Make sure you enjoy your pastizzi with a classic cup of tea or a bottle of Kinnie (Malta’s very own tangy orange flavored soft drink).
Rabbit meat was relatively affordable during the Middle Ages and was considered the ‘beef of the lower classes’. In fact, both rabbits and hares were hunted in large quantities until prohibited by the Knights of St John in order to safeguard the island’s meager resources. The dish became popular after the lifting of the hunting ban in the late 18th century, and today it is a rabbit recipe that claims the title of ‘national dish’.
A fenkata would typically consist of two courses – the first dish would be a huge bowl of spaghetti tossed in a rabbit ragu, wine and herbs. The second dish would be the actual rabbit meat cooked in a similar sauce, served with peas and fries. One of the most authentic places to try fenkata is United Bar in Mġarr (Malta).
The Maltese menu does not contain many sweet dishes and desserts, since main courses were usually followed by fresh fruit or local cheeses, such as ġbejniet. The desserts we now know tend to be borrowed, and the majority are similar to those served in Sicily.
The honey ring is a traditional Maltese sweet, widely associated with the Carnival and Christmas time. It is a ring pastry filled with qastanija, a mixture of marmalade, sugar, lemon, oranges, mixed spices, cinnamon, vanilla and syrup.
This dessert dates back to the 15th century, and is still widely enjoyed by locals, usually served with a round glass of wine or a warm cup of tea. They are not very difficult to make, but do require quite plenty of time and patience to prepare. Qagħaq tal-Għasel can be bought from any grocery shop or local confectionery, although Caffe Cordina in Valletta is widely acclaimed as the best place to sample the gooey treat.
The 18th-century Maltese were poor and bread was considered the most important food – in fact, some pensions were even paid in bread. Thus, in order to save their food, they left stale bread to soak, and turned it into a sweet pudding by adding some sultanas, candied peel and chocolate to sweeten up the taste. Today, this delicacy is considered too time-consuming to make, and unfortunately becoming less and less popular.
In continental European countries, such as Germany, France and Belgium, the traditional Christmas log (or Buche de Nöel) is made out of an Italian sponge cake, coated in chocolate. The Maltese version, however, consists of crushed biscuits, dried cherries, nuts and liqueur, mixed together in condensed milk, then rolled in the shape of a log and coated in melted chocolate. It is refrigerated overnight, and served in round slices at the end of Christmas lunch.

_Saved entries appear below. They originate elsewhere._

-- ==== Sys2Proof/Proofs/SlotReads.lean ====
section
/-! SLOT READ and PATCH RECALL: what a slot reads as, the write suspended by a read, and the patch loaded
(R37, R44, R62, R136, R141, R161 to R164). -/

namespace Sys2Proof.Machine

/-! ## The bytes read -/

section
variable {s : State} {n : SlotNo} {w : NvWrite}

theorem slotBytes_image {img : List Byte} (hw : s.smc.write = some w)
    (job : w.job = .store n img ∨ w.job = .write n img) : slotBytes s n = img := by
  unfold slotBytes writeOn
  rcases job with job | job <;> simp [hw, job, Job.slot?]

theorem slotBytes_cleared (hw : s.smc.write = some w) (job : w.job = .clear n) :
    slotBytes s n = List.replicate 128 0xFF := by
  unfold slotBytes writeOn
  simp [hw, job, Job.slot?, erasedByte]

theorem slotBytes_stored (h : ¬ ∃ w, s.smc.write = some w ∧ w.job.slot? = some n) :
    slotBytes s n = slotImage s.smc.slots n := by
  unfold slotBytes writeOn
  cases hw : s.smc.write with
  | none => rfl
  | some w => simp only [if_neg fun own => h ⟨w, hw, own⟩]

theorem suspendFor_stays (h : s.smc.write = none ∨ ∃ w, s.smc.write = some w ∧ w.job.slot? = some n) :
    suspendFor n s = s := by
  unfold suspendFor
  rcases h with none | ⟨w, hw, own⟩
  · rw [none]
  · rw [hw]
    exact if_pos own

theorem suspendFor_other (hw : s.smc.write = some w) (other : w.job.slot? ≠ some n) :
    suspendFor n s = { s with smc := { s.smc with
      write := some { w with resume := some (restart w.resume 1600) } } } := by
  unfold suspendFor
  rw [hw]
  exact if_neg other

theorem suspendFor_smc (n : SlotNo) (s : State) : ∃ m, suspendFor n s = { s with smc := m } := by
  unfold suspendFor
  split
  · split
    · exact ⟨s.smc, rfl⟩
    · exact ⟨_, rfl⟩
  · exact ⟨s.smc, rfl⟩

end

theorem readout_erased_iff (img : List Byte) : readout img = .erased ↔ img.getD 0 0 = 0xFF := by
  unfold readout
  split
  · rename_i h
    exact ⟨fun _ => h, fun _ => rfl⟩
  · rename_i h
    split <;> exact ⟨fun e => (nomatch e), fun e => absurd e h⟩

theorem readout_valid_iff (img : List Byte) : (∃ x, readout img = .valid x) ↔
    img.getD 0 0 = 0x3F ∧ img.getD 1 0 = 0x01 ∧ imageCheckOk img = true := by
  unfold readout
  split
  · rename_i h
    refine ⟨fun ⟨_, e⟩ => (nomatch e), fun ⟨e, _⟩ => ?_⟩
    rw [h] at e
    exact absurd e (by decide)
  · split
    · rename_i h
      exact ⟨fun _ => h, fun _ => ⟨_, rfl⟩⟩
    · rename_i h
      exact ⟨fun ⟨_, e⟩ => (nomatch e), fun e => absurd e h⟩

/-! ## The patch loaded -/

/-- A patch in a part's buffer, its flag cleared and the part's records re-armed. -/
def imageStored (p : Part) (x : Patch) (s : State) : State :=
  reArm (fun _ => true) p (s.setBuffer p { patch := x, modified := false })

/-- The same with the part's notes let go where the key mode changes. -/
def imageReleased (p : Part) (x : Patch) (s : State) : State :=
  if x.keyMode = (s.patch p).keyMode then imageStored p x s else releasePart p (imageStored p x s)

section
variable {s : State} {p : Part} {x : Patch}

theorem imageStored_patch (q : Part) : (imageStored p x s).patch q = if q = p then x else s.patch q :=
  setBuffer_patch ..

theorem imageStored_patch_own : (imageStored p x s).patch p = x := (imageStored_patch p).trans (if_pos rfl)

theorem loadImage_eq (p : Part) (x : Patch) (s : State) :
    loadImage p x s = recomputePart p (moveNotes s (imageReleased p x s)) := by
  show recomputePart p (moveNotes s (if ((imageStored p x s).patch p).keyMode = (s.patch p).keyMode then
    imageStored p x s else releasePart p (imageStored p x s))) = _
  rw [imageStored_patch_own]
  rfl

theorem EffectReach.trans {s t u : State} (a : EffectReach s t) (b : EffectReach t u) : EffectReach s u := by
  obtain ⟨blocks, gaps, glides⟩ := a
  obtain ⟨blocks', gaps', glides'⟩ := b
  rw [← blocks'] at blocks
  rw [← gaps'] at gaps
  rw [← glides'] at glides
  exact ⟨blocks, gaps, glides⟩

theorem imageReleased_reach (p : Part) (x : Patch) (s : State) :
    EffectReach (imageStored p x s) (imageReleased p x s) := by
  unfold imageReleased
  split
  · exact ⟨rfl, rfl, rfl⟩
  · exact releasePart_reach ..

theorem loadImage_reach (p : Part) (x : Patch) (s : State) :
    EffectReach (imageStored p x s) (loadImage p x s) := by
  rw [loadImage_eq]
  exact (imageReleased_reach p x s).trans ⟨rfl, rfl, rfl⟩

theorem imageReleased_ptu : (imageReleased p x s).ptu = s.ptu := by
  unfold imageReleased
  split
  · rfl
  · exact releasePart_ptu ..

theorem imageReleased_scale (q : Part) : ((imageReleased p x s).part q).scale = (s.part q).scale := by
  unfold imageReleased
  split
  · rfl
  · have h := congrArg (fun v => v.select.get q) (releasePart_pitchView (imageStored p x s) p)
    cases q <;> exact h

theorem imageReleased_patch_other {q : Part} (hq : q ≠ p) : (imageReleased p x s).patch q = s.patch q := by
  have ebu := (imageReleased_reach p x s).ebu
  refine (congrArg (fun b : Ebu => (b.buffers.get q).patch) ebu).trans ?_
  exact (imageStored_patch q).trans (if_neg hq)

theorem imageReleased_clamp (lists : VoiceLaw s) (v : VoiceNo) :
    ((imageReleased p x s).voice v).clamp = (s.voice v).clamp := by
  unfold imageReleased
  split
  · rfl
  · rw [releasePart_voice (VoiceLaw.of_val (s := s) (t := imageStored p x s) rfl lists)]
    rfl

theorem loadImage_buffer (q : Part) : (loadImage p x s).buffer q =
    if q = p then { patch := x, modified := false } else s.buffer q :=
  (congrArg (fun b : Ebu => b.buffers.get q) (loadImage_reach p x s).ebu).trans (setBuffer_buffer ..)

theorem loadImage_takeover (i : PotNo) (q : Part) : (loadImage p x s).takeover i q =
    if q = p then reArmed (s.potEntry i) (s.pot i).stable x else s.takeover i q := by
  refine (congrArg (fun b : Ebu => look (b.takeover.get q) i) (loadImage_reach p x s).ebu).trans ?_
  refine (reArm_takeover ..).trans (if_congr (and_iff_left rfl) ?_ rfl)
  rw [armed_eq]
  exact congrArg (reArmed _ _) imageStored_patch_own

theorem loadImage_stands (h : (s.patch p).keyMode = x.keyMode) :
    NotesStand s (loadImage p x s) ∧ (loadImage p x s).cvo = s.cvo := by
  have stored : imageReleased p x s = imageStored p x s := if_pos h.symm
  rw [loadImage_eq, stored]
  exact ⟨NotesStand.trans (.of_val rfl) (movedPart_stands (s := s) (t := imageStored p x s)), rfl⟩

theorem loadImage_released (h : (s.patch p).keyMode ≠ x.keyMode) (lists : VoiceLaw s) (solo : SoloLaw s) :
    PartReleased s (loadImage p x s) p (x.releaseMs * 8000) := by
  have released : imageReleased p x s = releasePart p (imageStored p x s) := if_neg fun e => h e.symm
  have tail : ((imageStored p x s).patch p).releaseTicks = x.releaseMs * 8000 :=
    congrArg Patch.releaseTicks imageStored_patch_own
  have lists' : VoiceLaw (imageStored p x s) := VoiceLaw.of_val (s := s) rfl lists
  have solo' : SoloLaw (imageStored p x s) := SoloLaw.of_val (s := s) rfl solo
  rw [loadImage_eq, released, ← tail]
  exact (releasePart_released lists' solo' p).congr (s := s) rfl rfl
    (movedPart_stands (s := s) (t := releasePart p (imageStored p x s))) rfl

theorem loadImage_glide (v : VoiceNo) : (loadImage p x s).glide v = { s.glide v with
    target := (s.glide v).target + pitchMove s (loadImage p x s) v
    pos := (s.glide v).pos + pitchMove s (loadImage p x s) v } := by
  rw [loadImage_eq]
  exact movedPart_glide (congrArg Ptu.glide imageReleased_ptu) v

theorem loadImage_own {i : SourceNo} (h : pitchPart s (sourceVoice i) = p) :
    look (loadImage p x s).ptu.codes i = (chain (loadImage p x s) i).1 ∧
      look ((loadImage p x s).voice (sourceVoice i)).clamp (sourceIdx i) = (chain (loadImage p x s) i).2 := by
  rw [loadImage_eq]
  exact movedPart_own (congrArg Ptu.glide imageReleased_ptu) h

theorem loadImage_other (lists : VoiceLaw s) {i : SourceNo} (h : pitchPart s (sourceVoice i) ≠ p) :
    look (loadImage p x s).ptu.codes i = look s.ptu.codes i ∧
      look ((loadImage p x s).voice (sourceVoice i)).clamp (sourceIdx i) =
        look (s.voice (sourceVoice i)).clamp (sourceIdx i) := by
  rw [loadImage_eq, ← imageReleased_clamp (p := p) (x := x) lists (sourceVoice i)]
  exact movedPart_other imageReleased_ptu imageReleased_scale (fun _ => imageReleased_patch_other) h

end

/-! ## The commands -/

section
variable {s : State} {n : SlotNo} {p : Part}

theorem slotRead_slot (s : State) (n : SlotNo) : slotRead (BitVec.ofNat 16 n.val) s =
    answer (suspendFor n s) (readout (slotBytes s n)).code (slotBytes s n) := by
  unfold slotRead
  rw [slot?_val]

theorem patchRecall_erased (h : readout (slotBytes s n) = .erased) :
    patchRecall (BitVec.ofNat 16 n.val) (partByte p) s = answer (suspendFor n s) .empty [] := by
  unfold patchRecall
  simp only [slot?_val, part?_partByte, h]

theorem patchRecall_damaged (h : readout (slotBytes s n) = .damaged) :
    patchRecall (BitVec.ofNat 16 n.val) (partByte p) s = answer (suspendFor n s) .damaged [] := by
  unfold patchRecall
  simp only [slot?_val, part?_partByte, h]

theorem patchRecall_valid {x : Patch} (h : readout (slotBytes s n) = .valid x) :
    patchRecall (BitVec.ofNat 16 n.val) (partByte p) s = ok (kick (loadImage p x (suspendFor n s))) [] := by
  unfold patchRecall
  simp only [slot?_val, part?_partByte, h]

end

/-- Settles O42: the bytes are those stored or those of the write's own target, and a VALID patch is loaded into
the state with the other write suspended. -/
theorem slotReadAndRecallReadTheSlot : Obligations.SlotReadAndRecallReadTheSlot := by
  intro s n hears own
  refine ⟨slotBytes s n, suspendFor n s, suspendFor_stays, fun w hw other => ?_, fun other => ?_,
    fun _ _ => slotBytes_image, fun _ => slotBytes_cleared, readout_erased_iff _, readout_valid_iff _, ?_, fun p => ?_⟩
  · exact suspendFor_other hw fun h => other ⟨w, hw, h⟩
  · rw [slotBytes_stored other]
    exact ⟨slotImage_length .., fun a ha => slotImage_getD ha⟩
  · refine (hostCommand_taken hears).trans ?_
    rw [slotRead_slot]
    cases readout (slotBytes s n) <;> rfl
  · have out := hostCommand_taken (c := .patchRecall (BitVec.ofNat 16 n.val) (partByte p))
      (f := patchRecall (BitVec.ofNat 16 n.val) (partByte p)) hears
    intro c
    refine ⟨fun erased => ?_, fun damaged => ?_, fun x valid lists solo => ?_⟩
    · rw [patchRecall_erased erased] at out
      exact out
    · rw [patchRecall_damaged damaged] at out
      exact out
    · rw [patchRecall_valid valid] at out
      obtain ⟨m, hm⟩ := suspendFor_smc n s
      have lists' : VoiceLaw { s with smc := m } := .of_val (s := s) rfl lists
      have solo' : SoloLaw { s with smc := m } := .of_val (s := s) rfl solo
      have reach := loadImage_reach p x { s with smc := m }
      have ebu := reach.ebu
      rw [hm] at out ⊢
      refine ⟨_, out, fun q => loadImage_buffer q, fun i => ?_, fun i q hq => ?_, fun same => ?_, fun mode => ?_,
        fun v => ?_, fun i h => ?_, fun i h => ?_, ?_, ?_, ?_, ?_, ?_, reach.gaps, reach.glides⟩
      · exact (loadImage_takeover i p).trans (if_pos rfl)
      · exact (loadImage_takeover i q).trans (if_neg hq)
      · obtain ⟨stands, cvo⟩ := loadImage_stands (s := { s with smc := m }) same
        exact ⟨NotesStand.trans (.of_val rfl) stands, cvo⟩
      · exact (loadImage_released (s := { s with smc := m }) mode lists' solo').congr rfl rfl (.of_val rfl) rfl
      · exact loadImage_glide v
      · exact loadImage_own (s := { s with smc := m }) h
      · exact loadImage_other lists' h
      · rw [ebu]
        rfl
      · rw [ebu]
        rfl
      · rw [ebu]
        rfl
      · exact (congrArg State.smc reach.blocks :)
      · exact congrArg (fun u : State => { u with ebu := s.ebu, smc := s.smc }) reach.blocks

end Sys2Proof.Machine
end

Most Maltese used to fast by denying themselves meat on Wednesdays and Fridays. They also avoided sweets. The kwareżimal (derived from quaresima for the forty days of Lent) is synonymous with the Lenten season. Although recipes tend to vary, it is traditionally prepared with almonds, honey and spices, containing neither fat nor eggs. As a biscuit, the kwareżimal is quite large oblong shape, approximately 15cm by 5cm wide and 2cm thick.
Even though Lenten rules are no longer insisted upon, the kwareżimal is still in demand, especially around Lent and Easter periods, as tradition dictates. These days, they are served hot, and should be enjoyed with unsalted pistachio nuts or chopped roasted almonds on top, or a thread of local honey.
The kannoli are simply deep-fried pastry tubes filled with sweetened ricotta, sometimes candied peel, and icing on top. They are generally served in the finest cafés on the island. At Fontanella in Medina, they are served only on Sundays and public holidays.